This commit introduces a test exposing the issue; future commits make it
pass. The test simulates the way Git-LFS works by having a tiny file
checked into the repository and expanding it to a huge file on checkout.

Helped-by: Johannes Schindelin <johannes.schindelin@gmx.de>
Signed-off-by: Matt Cooper <vtbassmatt@gmail.com>
Signed-off-by: Johannes Schindelin <johannes.schindelin@gmx.de>
---
 t/t1051-large-conversion.sh | 14 ++++++++++++++
 1 file changed, 14 insertions(+)

diff --git a/t/t1051-large-conversion.sh b/t/t1051-large-conversion.sh
index 8b7640b3ba8a80..bff86c132084b4 100755
--- a/t/t1051-large-conversion.sh
+++ b/t/t1051-large-conversion.sh
@@ -83,4 +83,18 @@ test_expect_success 'ident converts on output' '
 	test_cmp small.clean large.clean
 '
 
+# This smudge filter prepends 5GB of zeros to the file it checks out. This
+# ensures that smudging doesn't mangle large files on 64-bit Windows.
+test_expect_failure EXPENSIVE,SIZE_T_IS_64BIT,!LONG_IS_64BIT \
+		'files over 4GB convert on output' '
+	test_commit test small "a small file" &&
+	test_config filter.makelarge.smudge \
+		"test-tool genzeros $((5*1024*1024*1024)) && cat" &&
+	echo "small filter=makelarge" >.gitattributes &&
+	rm small &&
+	git checkout -- small &&
+	size=$(test_file_size small) &&
+	test "$size" -ge $((5 * 1024 * 1024 * 1024))
+'
+
 test_done

From 98b5c786d2a48ee7b618d6c8af468c927f6350f0 Mon Sep 17 00:00:00 2001
From: Matt Cooper <vtbassmatt@gmail.com>
Date: Sat, 23 Oct 2021 08:40:53 -0400
Subject: [PATCH 5/8] odb: teach read_blob_entry to use size_t

There is mixed use of size_t and unsigned long to deal with sizes in the
codebase. Recall that Windows defines unsigned long as 32 bits even on
64-bit platforms, meaning that converting size_t to unsigned long narrows
the range. This mostly doesn't cause a problem since Git rarely deals
with files larger than 2^32 bytes.

But adjunct systems such as Git LFS, which use smudge/clean filters to
keep huge files out of the repository, may have huge file contents passed
through some of the functions in entry.c and convert.c. On Windows, this
results in a truncated file being written to the workdir. I traced this to
one specific use of unsigned long in write_entry (and a similar instance
in write_pc_item_to_fd for parallel checkout). That appeared to be for
the call to read_blob_entry, which expects a pointer to unsigned long.

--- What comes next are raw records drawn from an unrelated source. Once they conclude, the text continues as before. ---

/-- SELECTOR.SELECT (R135). -/
def execSelect (who : Issuer) (selector mode index : Nat) (s : State) : Host.Outcome State Fault Refusal :=
  let e := s.cand selector index
  .next (s.doAct who
    { opcode := 0x0301, inst := selector
      refusals := [(decide (15 < selector) || decide (2 < mode) || (mode != 0 && (decide (23 < index) || candEmpty e)), E_RANGE),
        (mode != 0 && candLocked e, E_STATE)] }
    fun t => ((t.put1 Attr.selector_select_mode selector mode).put1 Attr.selector_select_target selector
      (if mode = 0 then 255 else index)).selCommand t selector 2)

/-- SELECTOR.LOCKOUT (R134). -/
def execLockout (who : Issuer) (selector index on : Nat) (s : State) : Host.Outcome State Fault Refusal :=
  let e := s.cand selector index
  .next (s.doAct who
    { opcode := 0x0302, inst := selector
      refusals := [(decide (15 < selector) || decide (23 < index) || candEmpty e || decide (1 < on), E_RANGE),
        (on == 1 && s.attr Attr.selector_select_mode selector != 0 && s.attrN Attr.selector_select_target selector == index, E_STATE)] }
    fun t => (t.put Attr.selector_candidates selector index
      ((field e 0 17 + on * 2 ^ 17 : Nat) : Int)).selCommand t selector 2)

/-- SELECTOR.CLEAR_WTR (R131). -/
def execClearWtr (who : Issuer) (selector index : Nat) (s : State) : Host.Outcome State Fault Refusal :=
  .next (s.doAct who
    { opcode := 0x0303, inst := selector
      refusals := [(decide (15 < selector) || (decide (23 < index) && index != 255), E_RANGE)] }
    fun t =>
      let r := t.sel selector
      if index = 255 then t.setSel selector { r with wtr := [] }
      else match candNumber (t.cand selector index) with
        | some x => t.setSel selector { r with wtr := tblDrop r.wtr x }
        | none => t)

/-- SELECTOR.ALIGN (R141): the whole of `buildout_phase` is removed at the phase slope limit. -/
def execAlign (who : Issuer) (selector : Nat) (s : State) : Host.Outcome State Fault Refusal :=
  .next (s.doAct who
    { opcode := 0x0304, inst := selector
      refusals := [(decide (15 < selector), E_RANGE),
        (s.attr Attr.selector_sel_state selector != SelState.selected.code, E_STATE)] }
    fun t =>
      let b := t.attr Attr.selector_buildout_phase selector
      (t.put1 Attr.selector_buildout_phase selector 0).addMove selector .align (-b))

end Sys2Proof.Machine
end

By altering the signature of read_blob_entry to expect a size_t,
write_entry can be switched to use size_t internally (which all of its
callers and most of its callees already used). To avoid touching dozens of
additional files, read_blob_entry uses a local unsigned long to call a
chain of functions which aren't prepared to accept size_t.

Helped-by: Johannes Schindelin <johannes.schindelin@gmx.de>
Signed-off-by: Matt Cooper <vtbassmatt@gmail.com>
Signed-off-by: Johannes Schindelin <johannes.schindelin@gmx.de>
---
 entry.c                     | 8 +++++---
 entry.h                     | 2 +-
 parallel-checkout.c         | 2 +-
 t/t1051-large-conversion.sh | 2 +-
 4 files changed, 8 insertions(+), 6 deletions(-)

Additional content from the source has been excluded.